Let's take a closer look at these terms and use 1inch as an example.

What are decentralised exchanges?

When you buy cryptocurrencies on a centralised exchange, a company, broker or payment processor mediates the trade between you and the other party. A decentralised exchange (DEX) allows people to trade cryptocurrencies (peer-to-peer) without a broker or middleman standing in between.

What is the advantage of using DEX?

Instead of a middleman, an algorithm or "smart contract" sets the price and enables the exchange. Traders can also exchange directly from their crypto wallet. Decentralised exchange platforms are some of the most fundamental building blocks of the decentralised finance ecosystem (DeFi). Some of the most popular DEX are UniSwap, SushiSwap, PancakeSwap and of course SunSwap.

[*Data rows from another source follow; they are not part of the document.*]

/-- No two rows of the opcode map share an opcode (R59: the 14 matches are distinct). -/
theorem test_opcodes_distinct :
    ([Instr.read 0, .write 0, .newline 0, .load 0, .store 0, .add 0, .subtract 0, .divide 0, .multiply 0,
      .branch 0, .branchneg 0, .branchzero 0, .halt 0, .terminate 0].map
        fun i => opcodeField (encode i)).Nodup := by decide

theorem test_table_word : decodeTableWord 24 0x21007 = some (.store 7) := by decide
theorem test_table_word_too_wide : decodeTableWord 24 0x121007 = none := by decide

/-- The word placed by `withFetchWord` is the first instruction that runs after reset. -/
theorem test_first_instruction_after_reset :
    nextIs (step (State.reset.withFetchWord 24 0x13FFF)) (fun t =>
      decide (t.output = [.newline] ∧ t.ic = 1 ∧ t.ir = 0x13FFF ∧ t.runState = .running)) = true := by decide

/-! ### One step of each instruction (95_test_vectors.md L2) -/

/-- IO-1. -/
theorem test_read_waits :
    nextIs (step (started 4 0 [(4, 0x10032)])) (fun t => decide (t = waiting [])) = true := by decide

/-- IO-2. -/
theorem test_read_stores_the_answer :
    nextIs (step (waiting [0x00064])) (fun t =>
      decide (t.runState = .running ∧ t.mem.read 50 = 0x00064 ∧ t.ic = 5 ∧ t.output = [.prompt])) = true := by
  decide

/-- IO-7. -/
theorem test_write_emits :
    nextIs (step (started 6 0 [(6, 0x11034), (52, 0x0000E)])) (fun t =>
      decide (t.output = [.write 0x034 0x0000E] ∧ t.ic = 7)) = true := by decide

/-- IO-9. -/
theorem test_write_beyond_memory :
    nextIs (step (started 6 0 [(6, 0x113E8)])) (fun t =>
      decide (t.runState = .aborted .addressOutOfRange ∧ t.exitCode = some 5 ∧ t.ic = 6)) = true := by decide

/-- IO-11. -/
theorem test_newline_ignores_its_operand :
    nextIs (step (started 7 0 [(7, 0x13ABC)])) (fun t =>
      decide (t.output = [.newline] ∧ t.ic = 8)) = true := by decide

/-- LS-2: LOAD of its own address. -/
theorem test_load_own_word :
    nextIs (step (started 5 0 [(5, 0x20005)])) (fun t => decide (t.acc = 0x20005 ∧ t.ic = 6)) = true := by
  decide

/-- LS-6: STORE over its own address. -/
theorem test_store_own_address :
    nextIs (step (started 2 0x43000 [(2, 0x21002)])) (fun t =>
      decide (t.mem.read 2 = 0x43000 ∧ t.ir = 0x21002 ∧ t.ic = 3)) = true := by decide

/-- LS-8. -/
theorem test_store_beyond_memory :
    nextIs (step (started 1 9 [(1, 0x213E8)])) (fun t =>
      decide (t.runState = .aborted .addressOutOfRange ∧ t.mem = [(1, 0x213E8)] ∧ t.acc = 9 ∧ t.ic = 1)) =
      true := by decide

/-- AR-4: no sign bit. -/
theorem test_add_in_range :
    nextIs (step (started 0 0x80000 [(0, 0x30009), (9, 0x7FFFF)])) (fun t =>
      decide (t.acc = 0xFFFFF ∧ t.ic = 1)) = true := by decide

/-- AR-3 and EP-4: the dump shows the state before the instruction with the fetched fields. -/
theorem test_add_overflow :
    nextIs (step (started 0 0xFFFFF [(0, 0x30009), (9, 1)])) (fun t =>
      decide (t.acc = 0xFFFFF ∧ t.exitCode = some 4 ∧
        t.output = [.dump ⟨0xFFFFF, 0, 0x30009, 0x30, 9, [(0, 0x30009), (9, 1)]⟩,
          .fatal .accumulatorOverflow])) = true := by decide

/-- AR-8. -/
theorem test_subtract_to_zero :
    nextIs (step (started 0 5 [(0, 0x31009), (9, 5)])) (fun t => decide (t.acc = 0 ∧ t.ic = 1)) = true := by
  decide

/-- AR-10. -/
theorem test_subtract_below_zero :
    nextIs (step (started 0 5 [(0, 0x31009), (9, 7)])) (fun t =>
      decide (t.runState = .aborted .accumulatorOverflow ∧ t.acc = 5 ∧ t.ic = 0)) = true := by decide

/-- AR-20. -/
theorem test_divide :
    nextIs (step (started 0 0x64 [(0, 0x32009), (9, 7)])) (fun t => decide (t.acc = 0xE ∧ t.ic = 1)) = true := by
  decide

/-- AR-26 and EP-3: 0 div 0. -/
theorem test_divide_zero_by_zero :
    nextIs (step (started 0 0 [(0, 0x32009)])) (fun t =>
      decide (t.runState = .aborted .divideByZero ∧ t.exitCode = some 2)) = true := by decide

/-- AR-14. -/
theorem test_multiply_in_range :
    nextIs (step (started 0 0x400 [(0, 0x33009), (9, 0x3FF)])) (fun t =>
      decide (t.acc = 0xFFC00 ∧ t.ic = 1)) = true := by decide

/-- AR-19: a product reduced to 32 bits would be 0. -/
theorem test_multiply_exact_overflow :
    nextIs (step (started 0 0x10000 [(0, 0x33009), (9, 0x10000)])) (fun t =>
      decide (t.runState = .aborted .accumulatorOverflow ∧ t.acc = 0x10000)) = true := by decide

/-- CT-2. -/
theorem test_branch_to_the_last_word :
    nextIs (step (started 0 0 [(0, 0x403E7)])) (fun t => decide (t.ic = 999)) = true := by decide

/-- CT-8. -/
theorem test_branchneg_not_taken :
    nextIs (step (started 4 0xFFFFF [(4, 0x41000)])) (fun t => decide (t.ic = 5)) = true := by decide

/-- D-14. -/
theorem test_branchneg_checks_its_target :
    nextIs (step (started 4 0 [(4, 0x413E8)])) (fun t =>
      decide (t.runState = .aborted .addressOutOfRange)) = true := by decide

/-- CT-9. -/
theorem test_branchzero_taken :
    nextIs (step (started 1 0 [(1, 0x42008)])) (fun t => decide (t.ic = 8)) = true := by decide

/-- CT-12. -/
theorem test_branchzero_off_the_end :
    nextIs (step (started 999 1 [(999, 0x42000)])) (fun t =>
      decide (t.ic = 1000 ∧ t.runState = .running)) = true := by decide

/-- T-2. -/
theorem test_halt :
    nextIs (step (started 1 0 [(1, 0x43FFF)])) (fun t =>
      decide (t.runState = .halted ∧ t.exitCode = some 0 ∧ t.ic = 1 ∧
        t.output = [.haltMessage, .dump ⟨0, 1, 0x43FFF, 0x43, 0xFFF, [(1, 0x43FFF)]⟩])) = true := by decide

/-- T-4. -/
theorem test_terminate :
    nextIs (step (started 0 0 [(0, 0xFFFFF)])) (fun t =>
      decide (t.runState = .halted ∧ t.exitCode = some 0 ∧ t.ic = 0 ∧ t.output = [])) = true := by decide

/-- T-5. -/
theorem test_end_of_memory :
    nextIs (step (started 1000 0 [])) (fun t =>
      decide (t.runState = .halted ∧ t.exitCode = some 0 ∧ t.ic = 1000 ∧ t.output = [])) = true := by decide

/-- EP-1: InvalidOpcode before AddressOutOfRange. -/
theorem test_invalid_opcode_first :
    nextIs (step (started 0 0 [(0, 0x99FFF)])) (fun t =>
      decide (t.runState = .aborted .invalidOpcode ∧ t.exitCode = some 3 ∧ t.opr = 0xFFF)) = true := by decide

/-- Writing 0 removes the entry, so that equal memories are equal data. -/
theorem test_memory_canonical : Memory.write [(3, 1), (7, 2)] 3 0 = [(7, 2)] := by decide

/-! ### Witnesses: states and operands that meet the hypotheses of the statements -/

theorem witness_DecodedWordReencodes : decode 0x20005 = .ok (.load 5) := by decide

theorem witness_InvalidOpcodesEndTheRun :
    (started 999 0 [(999, 0x44FFF)]).ic.toNat < 1000 ∧
    InvalidOpcodeValue ((fetchedWord (started 999 0 [(999, 0x44FFF)])).toNat / 4096) ∧
    ([0x0F, 0x12, 0x14, 0x1F, 0x22, 0x2F, 0x34, 0x3F, 0x44, 0xFE].all fun n => decide (InvalidOpcodeValue n)) ∧
    ([0x10, 0x11, 0x13, 0x20, 0x21, 0x30, 0x33, 0x40, 0x43, 0xFF].all fun n =>
      decide (¬InvalidOpcodeValue n)) := by decide

theorem witness_StepRunsDecodedInstruction :
    (started 999 0 [(999, 0x20005)]).runState = .running ∧
    (started 999 0 [(999, 0x20005)]).ic.toNat < 1000 ∧
    decode (fetchedWord (started 999 0 [(999, 0x20005)])) = .ok (.load 5) := by decide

What is the advantage of using DEX?

Because DEX are structured differently and trades take place without a third party in the middle, a DEX can offer different rates and fees for the same token. This means that smart crypto traders can find the best deals on tokens. How exactly? DEX also have different levels of liquidity. So if you want to make a big trade and DEX doesn't have enough liquidity, it can negatively affect the price and your trade. One way to get around this is for example 1inch to combine the liquidity of multiple DEXs and split your trade across them, aggregating the prices and using its algorithm to find the best prices on all available DEXs. So you can always buy and sell at the best price.

DAOs and management

What is inefficient management? Have you ever disagreed with a decision made by a leader in your organisation? Or have you ever been fooled by a misleading financial report? These are both examples of inefficient governance. This is because someone has the power to make decisions or act on behalf of others, which means there is a risk that these people have biased interests or priorities. Thanks to the invention of blockchain, a new and promising model has been born.

What are Decentralised and Autonomous Organisations?

A decentralised autonomous organisation, or DAO, is a model of governance. DAOs are built on public blockchains and are transparent and open source.

DAOs solve management and governance problems by giving all token holders, users and the general community a say in decision-making. Everyone can participate in the DAO's discussions through online forums, but for certain DAOs, only users who stake their tokens can do so. This ensures that all participants who can vote in the administrative process have an interest in the success of the project.

They are therefore administration tokens in the respective network.

So when you "stake" these tokens, you get voting rights and the opportunity to participate in the decision-making process. These decisions can range from the allocation of treasury funds for a particular project to the introduction of a new protocol on the network, and everything in between.